INFORMATION GIVEN ::
theorem freeBytes_keeps {r s : State} (h : Keeps r s) (x0) : Keeps r (freeBytes x0 s).2 := by
  unfold freeBytes
  grind (splits := 30) (ematch := 30) (gen := 60) (instances := 20000) [Keeps.mk, foldl_keeps]

theorem volPut_keeps {r s : State} (h : Keeps r s) (x0) : Keeps r (volPut x0 s) := by
  unfold volPut
  grind (splits := 30) (ematch := 30) (gen := 60) (instances := 20000) [Keeps.mk, foldl_keeps]

/-! ### Ops -/

theorem awake_keeps {r s : State} (h : Keeps r s) : Keeps r (awake s) := by
  unfold awake
  grind (splits := 30) (ematch := 30) (gen := 60) (instances := 20000) [State.put_keeps, Keeps.mk, foldl_keeps]

theorem loserGone_keeps {r s : State} (h : Keeps r s) (x0) : Keeps r (loserGone x0 s) := by
  unfold loserGone
  grind (splits := 30) (ematch := 30) (gen := 60) (instances := 20000) [Keeps.mk, foldl_keeps]

theorem State.setQueue_keeps {r s : State} (h : Keeps r s) (x0 x1) : Keeps r (State.setQueue s x0 x1) := by
  unfold State.setQueue
  grind (splits := 30) (ematch := 30) (gen := 60) (instances := 20000) [Keeps.mk, foldl_keeps]

theorem acceptItem_keeps {r s : State} (h : Keeps r s) (x0 x1 x2 x3 x4 x5) : Keeps r (acceptItem x0 x1 x2 x3 x4 x5 s) := by
  unfold acceptItem
  grind (splits := 30) (ematch := 30) (gen := 60) (instances := 20000) [State.setQueue_keeps, Keeps.mk, foldl_keeps]

theorem State.countDrop_keeps {r s : State} (h : Keeps r s) (x0) : Keeps r (State.countDrop s x0) := by
  unfold State.countDrop
  grind (splits := 30) (ematch := 30) (gen := 60) (instances := 20000) [State.count_keeps, Keeps.mk, foldl_keeps]

theorem refuse_keeps {r s : State} (h : Keeps r s) (x0 x1 x2 x3) : Keeps r (refuse x0 x1 x2 x3 s) := by
  unfold refuse
  grind (splits := 30) (ematch := 30) (gen := 60) (instances := 20000) [State.setQueue_keeps, State.countDrop_keeps, State.setBitAt_keeps,
    Keeps.mk, foldl_keeps]

theorem admitCore_keeps {r s : State} (h : Keeps r s) (x0 x1 x2 x3) : Keeps r (admitCore x0 x1 x2 x3 s).2 := by
  unfold admitCore
  grind (splits := 30) (ematch := 30) (gen := 60) (instances := 20000) [awake_keeps, loserGone_keeps, acceptItem_keeps, refuse_keeps,
    Keeps.mk, foldl_keeps]

theorem settEmit_keeps {r s : State} (h : Keeps r s) (x0 x1) : Keeps r (settEmit x0 x1 s).2 := by
  unfold settEmit
  grind (splits := 30) (ematch := 30) (gen := 60) (instances := 20000) [admitCore_keeps, State.count_keeps, Keeps.mk, foldl_keeps]

theorem settCore_keeps {r s : State} (h : Keeps r s) (x0 x1 x2 x3 x4) : Keeps r (settCore x0 x1 x2 x3 x4 s).2 := by
  unfold settCore
  grind (splits := 30) (ematch := 30) (gen := 60) (instances := 20000) [settEmit_keeps, Keeps.mk, foldl_keeps]

theorem popQueue_keeps {r s : State} (h : Keeps r s) (q : QueueId) (i : QItem) (t : State) (e : popQueue q s = some (i, t)) : Keeps r t :=
    by
  unfold popQueue at e
  grind [State.setQueue_keeps]

theorem rmcKick_keeps {r s : State} (h : Keeps r s) : Keeps r (rmcKick s) := by
  unfold rmcKick
  grind (splits := 30) (ematch := 30) (gen := 60) (instances := 20000) [popQueue_keeps, Keeps.mk, foldl_keeps]

theorem submitCore_keeps {r s : State} (h : Keeps r s) (x0 x1) : Keeps r (submitCore x0 x1 s).2 := by
  unfold submitCore
  grind (splits := 30) (ematch := 30) (gen := 60) (instances := 20000) [admitCore_keeps, rmcKick_keeps, Keeps.mk, foldl_keeps]

theorem actBuffer_keeps {r s : State} (h : Keeps r s) (x0) : Keeps r (actBuffer x0 s).2 := by
  unfold actBuffer
  grind (splits := 30) (ematch := 30) (gen := 60) (instances := 20000) [submitCore_keeps, Keeps.mk, foldl_keeps]

theorem recordRaw_keeps {r s : State} (h : Keeps r s) (x0 x1) : Keeps r (recordRaw x0 x1 s).2 := by
  unfold recordRaw
  grind (splits := 30) (ematch := 30) (gen := 60) (instances := 20000) [settCore_keeps, admitCore_keeps, actBuffer_keeps,
    State.count_keeps, Keeps.mk, foldl_keeps]

theorem faultRecord_keeps {r s : State} (h : Keeps r s) (x0 x1 x2 x3) : Keeps r (faultRecord x0 x1 x2 x3 s).2 := by
  unfold faultRecord
  grind (splits := 30) (ematch := 30) (gen := 60) (instances := 20000) [settCore_keeps, recordRaw_keeps, Keeps.mk, foldl_keeps]

theorem noteFault_keeps {r s : State} (h : Keeps r s) (x0 x1) : Keeps r (noteFault x0 x1 s) := by
  unfold noteFault
  grind (splits := 30) (ematch := 30) (gen := 60) (instances := 20000) [State.put_keeps, State.count_keeps, Keeps.mk, foldl_keeps]

theorem requestRestart_keeps {r s : State} (h : Keeps r s) (x0) : Keeps r (requestRestart x0 s) := by
  unfold requestRestart
  grind (splits := 30) (ematch := 30) (gen := 60) (instances := 20000) [faultRecord_keeps, noteFault_keeps, Keeps.mk, foldl_keeps]

theorem enterHalt_keeps {r s : State} (h : Keeps r s) : Keeps r (enterHalt s) := by
  unfold enterHalt
  grind (splits := 30) (ematch := 30) (gen := 60) (instances := 20000) [State.setBit_keeps, State.put_keeps, Keeps.mk, foldl_keeps]

theorem runAction_keeps {r s : State} (h : Keeps r s) (x0 x1) : Keeps r (runAction x0 x1 s) := by
  unfold runAction
  grind (splits := 30) (ematch := 30) (gen := 60) (instances := 20000) [requestRestart_keeps, enterHalt_keeps, Keeps.mk, foldl_keeps]

theorem noteDrop_keeps {r : State} {x : Admit × State} (h : Keeps r x.2) : Keeps r (noteDrop x) := by
  unfold noteDrop
  grind [noteFault_keeps]

theorem raiseAs_keeps {r s : State} (h : Keeps r s) (x0 x1 x2) : Keeps r (raiseAs x0 x1 x2 s) := by
  unfold raiseAs
  grind (splits := 30) (ematch := 30) (gen := 60) (instances := 20000) [noteDrop_keeps, faultRecord_keeps, noteFault_keeps,
    runAction_keeps, Keeps.mk]

theorem raise_keeps {r s : State} (h : Keeps r s) (x0 x1) : Keeps r (raise x0 x1 s) := raiseAs_keeps h _ _ _

theorem p0Fault_keeps {r : State} (q : QueueId) (cls : Cls) {x : Admit × State} (h : Keeps r x.2) : Keeps r (p0Fault q cls x).2 := by
  unfold p0Fault
  grind [raise_keeps]

theorem settSend_keeps {r s : State} (h : Keeps r s) (x0 x1 x2 x3 x4) : Keeps r (settSend x0 x1 x2 x3 x4 s) := by
  unfold settSend
  grind (splits := 30) (ematch := 30) (gen := 60) (instances := 20000) [settCore_keeps, Keeps.mk, foldl_keeps, p0Fault_keeps]

theorem recomputes_keeps {r s : State} (h : Keeps r s) (x0) : Keeps r (recomputes x0 s) := by
  unfold recomputes
  grind (splits := 30) (ematch := 30) (gen := 60) (instances := 20000) [State.setBitAt_keeps, Keeps.mk, foldl_keeps]

theorem State.setDom_keeps {r s : State} (h : Keeps r s) (x0 x1) : Keeps r (State.setDom s x0 x1) := by
  unfold State.setDom
  grind (splits := 30) (ematch := 30) (gen := 60) (instances := 20000) [State.clearBitAt_keeps, State.setBitAt_keeps, Keeps.mk, foldl_keeps]

theorem ledgerPutAs_keeps {r s : State} (h : Keeps r s) (x0 x1) : Keeps r (ledgerPutAs x0 x1 s) := by
  unfold ledgerPutAs
  grind (splits := 30) (ematch := 30) (gen := 60) (instances := 20000) [raise_keeps, recordRaw_keeps, Keeps.mk, foldl_keeps, p0Fault_keeps]

theorem ledgerPut_keeps {r s : State} (h : Keeps r s) (x0) : Keeps r (ledgerPut x0 s) := by
  unfold ledgerPut
  grind (splits := 30) (ematch := 30) (gen := 60) (instances := 20000) [ledgerPutAs_keeps, Keeps.mk, foldl_keeps]

theorem logRec_keeps {r s : State} (h : Keeps r s) (x0 x1) : Keeps r (logRec x0 x1 s) := by
  unfold logRec
  grind (splits := 30) (ematch := 30) (gen := 60) (instances := 20000) [ledgerPut_keeps, Keeps.mk, foldl_keeps]

theorem settSend0_keeps {r s : State} (h : Keeps r s) (x0 x1 x2 x3 x4) : Keeps r (settSend0 x0 x1 x2 x3 x4 s) := by
  unfold settSend0
  grind (splits := 30) (ematch := 30) (gen := 60) (instances := 20000) [settEmit_keeps, Keeps.mk, foldl_keeps]

theorem enqueue_keeps {r s : State} (h : Keeps r s) (x0 x1 x2 x3) : Keeps r (enqueue x0 x1 x2 x3 s).2 := by
  unfold enqueue
  grind (splits := 30) (ematch := 30) (gen := 60) (instances := 20000) [awake_keeps, admitCore_keeps, raise_keeps, Keeps.mk, foldl_keeps,
    p0Fault_keeps]

theorem clearQueue_keeps {r s : State} (h : Keeps r s) (x0) : Keeps r (clearQueue x0 s) := by
  unfold clearQueue
  grind (splits := 30) (ematch := 30) (gen := 60) (instances := 20000) [State.setQueue_keeps, Keeps.mk, foldl_keeps]

theorem canSend_keeps {r s : State} (h : Keeps r s) (x0 x1) : Keeps r (canSend x0 x1 s) := by
  unfold canSend
  grind (splits := 30) (ematch := 30) (gen := 60) (instances := 20000) [enqueue_keeps, Keeps.mk, foldl_keeps]

theorem irq_keeps {r s : State} (h : Keeps r s) (x0) : Keeps r (irq x0 s) := by
  unfold irq
  grind (splits := 30) (ematch := 30) (gen := 60) (instances := 20000) [State.setBit_keeps, Keeps.mk, foldl_keeps]

theorem answerTo_keeps {r s : State} (h : Keeps r s) (x0 x1 x2) : Keeps r (answerTo x0 x1 x2 s) := by
  unfold answerTo
  grind (splits := 30) (ematch := 30) (gen := 60) (instances := 20000) [Keeps.mk, foldl_keeps]

theorem enter_keeps {r s : State} (h : Keeps r s) (x0 x1) : Keeps r (enter x0 x1 s) := by
  unfold enter
  grind (splits := 30) (ematch := 30) (gen := 60) (instances := 20000) [Keeps.mk, foldl_keeps]

theorem submitGroup_keeps {r s : State} (h : Keeps r s) (x0 x1) : Keeps r (submitGroup x0 x1 s).2 := by
  unfold submitGroup
  grind (splits := 30) (ematch := 30) (gen := 60) (instances := 20000) [submitCore_keeps, Keeps.mk, foldl_keeps, p0Fault_keeps]

theorem ringStir_keeps {r s : State} (h : Keeps r s) : Keeps r (ringStir s) := by
  unfold ringStir
  grind (splits := 30) (ematch := 30) (gen := 60) (instances := 20000) [Keeps.mk, foldl_keeps]

theorem fireTrigger_keeps {r s : State} (h : Keeps r s) (x0) : Keeps r (fireTrigger x0 s).2 := by
  unfold fireTrigger
  grind (splits := 30) (ematch := 30) (gen := 60) (instances := 20000) [ringStir_keeps, enqueue_keeps, Keeps.mk, foldl_keeps]

theorem runLevel_keeps {r s : State} (h : Keeps r s) (x0) : Keeps r (runLevel x0 s) := by
  unfold runLevel
  grind (splits := 30) (ematch := 30) (gen := 60) (instances := 20000) [State.setBit_keeps, State.put_keeps, Keeps.mk, foldl_keeps]

theorem clearQueues_keeps {r s : State} (h : Keeps r s) (x0) : Keeps r (clearQueues x0 s) := by
  unfold clearQueues
  grind (splits := 30) (ematch := 30) (gen := 60) (instances := 20000) [clearQueue_keeps, Keeps.mk, foldl_keeps]

theorem laneWaitersFault_keeps {r s : State} (h : Keeps r s) (x0) : Keeps r (laneWaitersFault x0 s) := by
  unfold laneWaitersFault
  grind (splits := 30) (ematch := 30) (gen := 60) (instances := 20000) [State.put_keeps, Keeps.mk, foldl_keeps]

theorem isolate_keeps {r s : State} (h : Keeps r s) (x0 x1) : Keeps r (isolate x0 x1 s) := by
  unfold isolate
  grind (splits := 30) (ematch := 30) (gen := 60) (instances := 20000) [requestRestart_keeps, laneWaitersFault_keeps, clearQueues_keeps,
    Keeps.mk, foldl_keeps]

theorem reportFault_keeps {r s : State} (h : Keeps r s) (x0 x1 x2) : Keeps r (reportFault x0 x1 x2 s) := by
  unfold reportFault
  grind (splits := 30) (ematch := 30) (gen := 60) (instances := 20000) [raiseAs_keeps, isolate_keeps, Keeps.mk, foldl_keeps]

theorem enterSamples_keeps {r s : State} (h : Keeps r s) (x0) : Keeps r (enterSamples x0 s) := by
  unfold enterSamples
  grind (splits := 30) (ematch := 30) (gen := 60) (instances := 20000) [enter_keeps, Keeps.mk, foldl_keeps]

theorem escMismatch_keeps {r s : State} (h : Keeps r s) (x0) : Keeps r (escMismatch x0 s).2 := by
  unfold escMismatch
  grind (splits := 30) (ematch := 30) (gen := 60) (instances := 20000) [Keeps.mk, foldl_keeps]

/-! ### LaneOps -/

theorem State.setLane_keeps {r s : State} (h : Keeps r s) (x0 x1) : Keeps r (State.setLane s x0 x1) := by
  unfold State.setLane
  grind (splits := 30) (ematch := 30) (gen := 60) (instances := 20000) [Keeps.mk, foldl_keeps]

theorem laneListenFrom_keeps {r s : State} (h : Keeps r s) (x0 x1 x2) : Keeps r (laneListenFrom x0 x1 x2 s) := by
  unfold laneListenFrom
  grind (splits := 30) (ematch := 30) (gen := 60) (instances := 20000) [State.setLane_keeps, State.put_keeps, Keeps.mk, foldl_keeps]

theorem laneListen_keeps {r s : State} (h : Keeps r s) (x0 x1) : Keeps r (laneListen x0 x1 s) := by
  unfold laneListen
  grind (splits := 30) (ematch := 30) (gen := 60) (instances := 20000) [laneListenFrom_keeps, Keeps.mk, foldl_keeps]

theorem laneMove_keeps {r s : State} (h : Keeps r s) (x0 x1) : Keeps r (laneMove x0 x1 s) := by
  unfold laneMove
  grind (splits := 30) (ematch := 30) (gen := 60) (instances := 20000) [State.setLane_keeps, State.setBit_keeps, State.put_keeps,
    State.setDom_keeps, Keeps.mk, foldl_keeps]

theorem listenKick_keeps {r s : State} (h : Keeps r s) : Keeps r (listenKick s) := by
  unfold listenKick
  grind (splits := 30) (ematch := 30) (gen := 60) (instances := 20000) [laneListen_keeps, State.setLane_keeps, laneMove_keeps, Keeps.mk,
    foldl_keeps]

theorem laneCut_keeps {r s : State} (h : Keeps r s) (x0 x1) : Keeps r (laneCut x0 x1 s) := by
  unfold laneCut
  grind (splits := 30) (ematch := 30) (gen := 60) (instances := 20000) [Keeps.mk, foldl_keeps]

theorem laneRelease_keeps {r s : State} (h : Keeps r s) (x0) : Keeps r (laneRelease x0 s) := by
  unfold laneRelease
  grind (splits := 30) (ematch := 30) (gen := 60) (instances := 20000) [State.setLane_keeps, State.setBit_keeps, laneCut_keeps,
    State.put_keeps, Keeps.mk, foldl_keeps]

TASK INSTRUCTIONS :: Within the listing above, the range opens at the line with "[laneListenFrom_keeps, Keeps.mk, foldl_keeps]" and closes at the line with "unfold laneMove". Reproduce exactly the lines of that range, including both ends.

RESULT OF THIS EXERCISE ::
  grind (splits := 30) (ematch := 30) (gen := 60) (instances := 20000) [laneListenFrom_keeps, Keeps.mk, foldl_keeps]

theorem laneMove_keeps {r s : State} (h : Keeps r s) (x0 x1) : Keeps r (laneMove x0 x1 s) := by
  unfold laneMove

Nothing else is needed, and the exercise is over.